I turned the flashlight on again. Frozen congealed blood covered Rex’s blue and green quilted work shirt. The fact he wore no coat and the extent of the body’s stiffness indicated he had probably been shot sometime the previous day, which had been much warmer. I expected we’d find footprints frozen in the mud under the snow. My hands and feet ached from the cold. What’s taking them so long?
Finally, lights from three police cars appeared through the trees near the church. I waved my flashlight so Will could find me. Two lights moved through the brush toward me.
“Over here!” I shouted.
“We see you!” a male voice rang out.
I shone the beam on the body as two officers trudged toward me. I knew from their voices Will wasn’t one of them.
“What’re you doing here, Donner?” A tall Mountie lifted his flashlight to make a light over our heads. Constable Bob Morin. With him was Constable Eddie Johnson.
I blinked in the light. “Securing the crime scene.”
Eddie squatted next to Rex’s body. “That’s not what he meant.

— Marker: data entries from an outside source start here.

-- ==== Sys2Proof/Certificates/Slice0/Obligations.lean ====
section
/-! DEFINITION. The statements for the provers. Each docstring names the rule of spec/ it formalises. -/

open Sys2Proof Sys2Proof.Machine Sys2Proof.Safety

/-! ## Encoding and decoding -/

/-- Decoding the word of any request, legal or not, gives the request back with every field (R66, R68). -/
def Obligations.DecodeEncodeRoundTrip : Prop := ∀ i : Instr, decode (encode i) = i

/-- Every one of the 65536 command words is the word of exactly the request it decodes to (R66, R70). -/
def Obligations.EncodeDecodeRoundTrip : Prop := ∀ cmd : Cmd, encode (decode cmd) = cmd

/-- The fields of the command word in plain arithmetic, and the encoding formula of R66. -/
def Obligations.CommandWordFields : Prop :=
  (∀ cmd : Cmd, (opField cmd).toNat = cmd.toNat % 8 ∧ (addrField cmd).toNat = cmd.toNat / 8 % 128 ∧
    (sizeField cmd).toNat = cmd.toNat / 1024) ∧
  (∀ (a : DevAddr) (n : Size),
    encode (.writeReg a n) = (n.setWidth 16 <<< 10) ||| (a.setWidth 16 <<< 3) ||| 0#16 ∧
    encode (.readReg a n) = (n.setWidth 16 <<< 10) ||| (a.setWidth 16 <<< 3) ||| 1#16 ∧
    encode (.readBurst 0#7 0#6) = 0x0002#16 ∧ encode (.decode24 0#7 0#6) = 0x0003#16 ∧
    encode (.decodeWindow 0#7 0#6) = 0x0004#16)

/-- R70: every word selects exactly one outcome, by the conditions of its pseudocode in the order written. The five
operations come out with their fields; the conditions are written on the word's number. -/
def Obligations.DecodeSelectsOneOutcome : Prop :=
  ∀ cmd : Cmd, ∀ op addr size : Nat,
    op = cmd.toNat % 8 → addr = cmd.toNat / 8 % 128 → size = cmd.toNat / 1024 →
    classify cmd =
      if 5 ≤ op then .error .illegalOp
      else if (op = 2 ∨ op = 3 ∨ op = 4) ∧ (addr ≠ 0 ∨ size ≠ 0) then .error .reservedField
      else if op = 0 ∧ 32 ≤ size then .error .frameTooLong
      else if op = 0 then .ok (.writeReg (BitVec.ofNat 7 addr) (BitVec.ofNat 6 size))
      else if op = 1 then .ok (.readReg (BitVec.ofNat 7 addr) (BitVec.ofNat 6 size))
      else if op = 2 then .ok (.readBurst 0#7 0#6)
      else if op = 3 then .ok (.decode24 0#7 0#6)
      else .ok (.decodeWindow 0#7 0#6)

/-- The rows of the opcode map, as the patterns of R68 and the reserved opcodes of R69: a word fits at most one row;
the row it fits is the one the decoder names; and the words that fit no row are exactly those that fault
RESERVED_FIELD. -/
def Obligations.OpcodeRowsPartitionTheWords : Prop :=
  ∀ cmd : Cmd,
    (opcodeTable.filter fun row => rowMatches row cmd).length ≤ 1 ∧
    (∀ row ∈ opcodeTable, rowMatches row cmd = true → row.mnemonic = mnemonicOf (decode cmd)) ∧
    ((∀ row ∈ opcodeTable, rowMatches row cmd = false) ↔ classify cmd = .error .reservedField)

/-- Words of the spec's decode table (95_test_vectors.md 2.2), one of each row of the opcode map. -/
def Obligations.SpecWordsDecode : Prop :=
  decode 0x0408#16 = .writeReg 0x01#7 1#6 ∧ decode 0x7FF8#16 = .writeReg 0x7F#7 31#6 ∧
  decode 0x05A1#16 = .readReg 0x34#7 1#6 ∧ decode 0x0921#16 = .readReg 0x24#7 2#6 ∧
  decode 0x0002#16 = .readBurst 0#7 0#6 ∧ decode 0x000A#16 = .readBurst 1#7 0#6 ∧
  decode 0x0003#16 = .decode24 0#7 0#6 ∧ decode 0xFC04#16 = .decodeWindow 0#7 63#6 ∧
  decode 0x0005#16 = .reservedOp5 0#13 ∧ decode 0x0006#16 = .reservedOp6 0#13 ∧
  decode 0xFFFF#16 = .reservedOp7 0x1FFF#13

/-- R61 and R92: bit `i + 1` of the address byte is `addr[i]`, bit 0 is 0, it is `(zext_8(addr) << 1) & 0xFF`; and the
frame of every write that does not fault, and of every read, begins with that byte, so nothing marks a read. -/
def Obligations.AddressByteIsShiftedAddress : Prop :=
  ∀ a : DevAddr,
    (addrByte a).getLsbD 0 = false ∧ (∀ i, i < 7 → (addrByte a).getLsbD (i + 1) = a.getLsbD i) ∧
    addrByte a = (a.setWidth 8 <<< 1) &&& 0xFF#8 ∧
    (∀ (n : Size) (s : State), n.toNat ≤ 31 →
      ∃ t rest, exec (.writeReg a n) s = .next t ∧ t.busOp = some (.tx (addrByte a :: rest))) ∧
    (∀ (n : Size) (s : State),
      ∃ t, exec (.readReg a n) s = .next t ∧ t.busOp = some (.tx [addrByte a]))

/-! ## What each request does at acceptance -/

/-- WRITE_REG with SIZE at most 31 (R83, R93): the frame is in its buffer, `CS_ASSERT` and its one transmit are on the
bus, the sequencer waits in W_FRAME. -/
def Obligations.WriteRegStartsItsTransaction : Prop :=
  ∀ (a : DevAddr) (n : Size) (s : State), n.toNat ≤ 31 →
    ∃ t frame, exec (.writeReg a n) s = .next t ∧ frame = addrByte a :: s.reqData.toList.take n.toNat ∧
      t.phase = .wFrame ∧ t.csN = false ∧ t.busOp = some (.tx frame) ∧
      t.frame.toList.take (n.toNat + 1) = frame ∧ t.frameLen.toNat = n.toNat + 1 ∧
      t.events = s.events ++ [.csAssert, .issue (.tx frame)]

/-- READ_REG, every ADDR and every SIZE (R85, R93): address and size are latched, `CS_ASSERT` and the address-byte
transmit are on the bus, the sequencer waits in R_ADDR. -/
def Obligations.ReadRegStartsItsTransaction : Prop :=
  ∀ (a : DevAddr) (n : Size) (s : State),
    ∃ t, exec (.readReg a n) s = .next t ∧ t.phase = .rAddr ∧ t.csN = false ∧ t.busOp = some (.tx [addrByte a]) ∧
      t.curAddr = a ∧ t.curSize = n ∧ t.events = s.events ++ [.csAssert, .issue (.tx [addrByte a])]

/-- READ_BURST with its reserved fields 0 (R87, R93): `CS_ASSERT` and the transmit of `BURST_CMD`, unchanged, are on the
bus, the sequencer waits in B_CMD. -/
def Obligations.ReadBurstStartsItsTransaction : Prop :=
  ∀ s : State,
    ∃ t, exec (.readBurst 0#7 0#6) s = .next t ∧ t.phase = .bCmd ∧ t.csN = false ∧
      t.busOp = some (.tx [s.burstCmd]) ∧ t.events = s.events ++ [.csAssert, .issue (.tx [s.burstCmd])]

/-- DECODE24 (R100, R101): `rsp_x` is the 24-bit field of the three operand bytes, most significant first, widened by
sign extension; the response is OK in the same step, without a bus event. -/
def Obligations.Decode24AnswersTheSignExtendedAxis : Prop :=
  ∀ s : State,
    ∃ t, exec (.decode24 0#7 0#6) s = .next t ∧ t.phase = .resp ∧ t.rspStatus = 0#2 ∧
      t.rspX = (s.reqData[0] ++ s.reqData[1] ++ s.reqData[2] : BitVec 24).signExtend 32 ∧
      t.events = s.events ++ [.respCount t.rspX]

/-- DECODE_WINDOW (R102, R103): lane `k` is the sign extension of window bytes `3k`, `3k + 1`, `3k + 2`. -/
def Obligations.DecodeWindowAnswersThreeSignExtendedAxes : Prop :=
  ∀ s : State,
    ∃ t, exec (.decodeWindow 0#7 0#6) s = .next t ∧ t.phase = .resp ∧ t.rspStatus = 0#2 ∧
      t.rspX = (s.reqData[0] ++ s.reqData[1] ++ s.reqData[2] : BitVec 24).signExtend 32 ∧
      t.rspY = (s.reqData[3] ++ s.reqData[4] ++ s.reqData[5] : BitVec 24).signExtend 32 ∧
      t.rspZ = (s.reqData[6] ++ s.reqData[7] ++ s.reqData[8] : BitVec 24).signExtend 32 ∧
      t.events = s.events ++ [.respCounts t.rspX t.rspY t.rspZ]

/-- The reserved opcodes (R69 item 1, R110, R112): each takes ILLEGAL_OP, whatever the rest of the word holds. -/
def Obligations.ReservedOpcodesTakeIllegalOp : Prop :=
  ∀ (r : BitVec 13) (s : State), ∀ i ∈ [Instr.reservedOp5 r, .reservedOp6 r, .reservedOp7 r],
    exec i s = .next { s with
      faulted := true, faultCode := 1#2, rspStatus := 1#2, rspLen := 0#6, phase := .resp,
      events := s.events ++ [.respFault 1#2] }

/-- READ_BURST, DECODE24 and DECODE_WINDOW with ADDR or SIZE not 0 take RESERVED_FIELD (R69 item 2, R110, R112). -/
def Obligations.ReservedFieldsTakeReservedField : Prop :=
  ∀ (a : DevAddr) (n : Size) (s : State), a ≠ 0#7 ∨ n ≠ 0#6 →
    ∀ i ∈ [Instr.readBurst a n, .decode24 a n, .decodeWindow a n],
      exec i s = .next { s with
        faulted := true, faultCode := 2#2, rspStatus := 2#2, rspLen := 0#6, phase := .resp,
        events := s.events ++ [.respFault 2#2] }

/-- R84: a WRITE_REG with SIZE 32 to 63 faults FRAME_TOO_LONG at acceptance, with no bus event, no operation issued and
`cs_n` as it was; with any smaller SIZE the transmit it issues carries the whole frame of SIZE + 1 bytes, at most 32. -/
def Obligations.LongWriteFaultsAndShortWriteIsNotCut : Prop :=
  ∀ (a : DevAddr) (n : Size) (s : State),
    (32 ≤ n.toNat → ∃ t, exec (.writeReg a n) s = .next t ∧ t.faulted = true ∧ t.faultCode = 3#2 ∧
      t.rspStatus = 3#2 ∧ t.rspLen = 0#6 ∧ t.phase = .resp ∧ t.csN = s.csN ∧ t.busOp = s.busOp ∧
      t.events = s.events ++ [.respFault 3#2]) ∧
    (n.toNat < 32 → ∃ t frame, exec (.writeReg a n) s = .next t ∧ t.faulted = s.faulted ∧
      t.busOp = some (.tx frame) ∧ frame.length = n.toNat + 1 ∧ frame.length ≤ 32)

/-- R112 at the step: in the acceptance step of a word that decodes to `Fault(c)` the fault record is set, the response
carries the code with length 0, the sequencer goes to RESP, the chip-select line and the channel stay, STATUS reads
BUSY, FAULTED and the code, and no bus event is recorded. -/
def Obligations.FaultEntryAtAcceptance : Prop :=
  ∀ (s : State) (c : FaultCode), acceptsNow s → classify s.reqCmd = .error c →
    ∃ t, step s = .next t ∧ t.faulted = true ∧ t.faultCode = c.bits ∧ t.rspStatus = c.bits ∧ t.rspLen = 0#6 ∧
      t.phase = .resp ∧ t.csN = s.csN ∧ t.busOp = s.busOp ∧ t.status = 0#4 ++ c.bits ++ 1#1 ++ 1#1 ∧
      t.events = s.events ++ [.accept s.reqCmd, .respFault c.bits]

You spend all your nights off roaming around in the woods?”
“South Dare’s a happening place. Sure I’d find you out here too.”
Will emerged from the dark carrying a video camera and a briefcase of forensic gear.
I played my flashlight on the corpse. “He’s pretty stiff. Been dead since yesterday.”
Not looking at me, Will set the briefcase off to the side. I cringed as his flashlight explored the outline my body had made in the snow when I’d fallen next to Rex.
Eddie guffawed. “Looks like Donner’s been getting cozy with the corpse.”
Will squatted next to the body. “IDENT will be kicking butt for all these footprints.”
He got up and fiddled with the video camera. “Bob, put up the tape. Eddie, get the debrief.”
Eddie nudged my arm with his elbow, his pen poised over his notebook. “You want to tell me what happened?”
“This is my file. I found the body.” I wrapped my arms around myself for warmth and stamped my feet.
“This is my file,” he mimicked in falsetto.
“You always act like a jerk?”
The sky was brightening and I could just make out the line of Eddie’s double chin as I told him what I’d seen.
He seemed especially interested in the deerjackers.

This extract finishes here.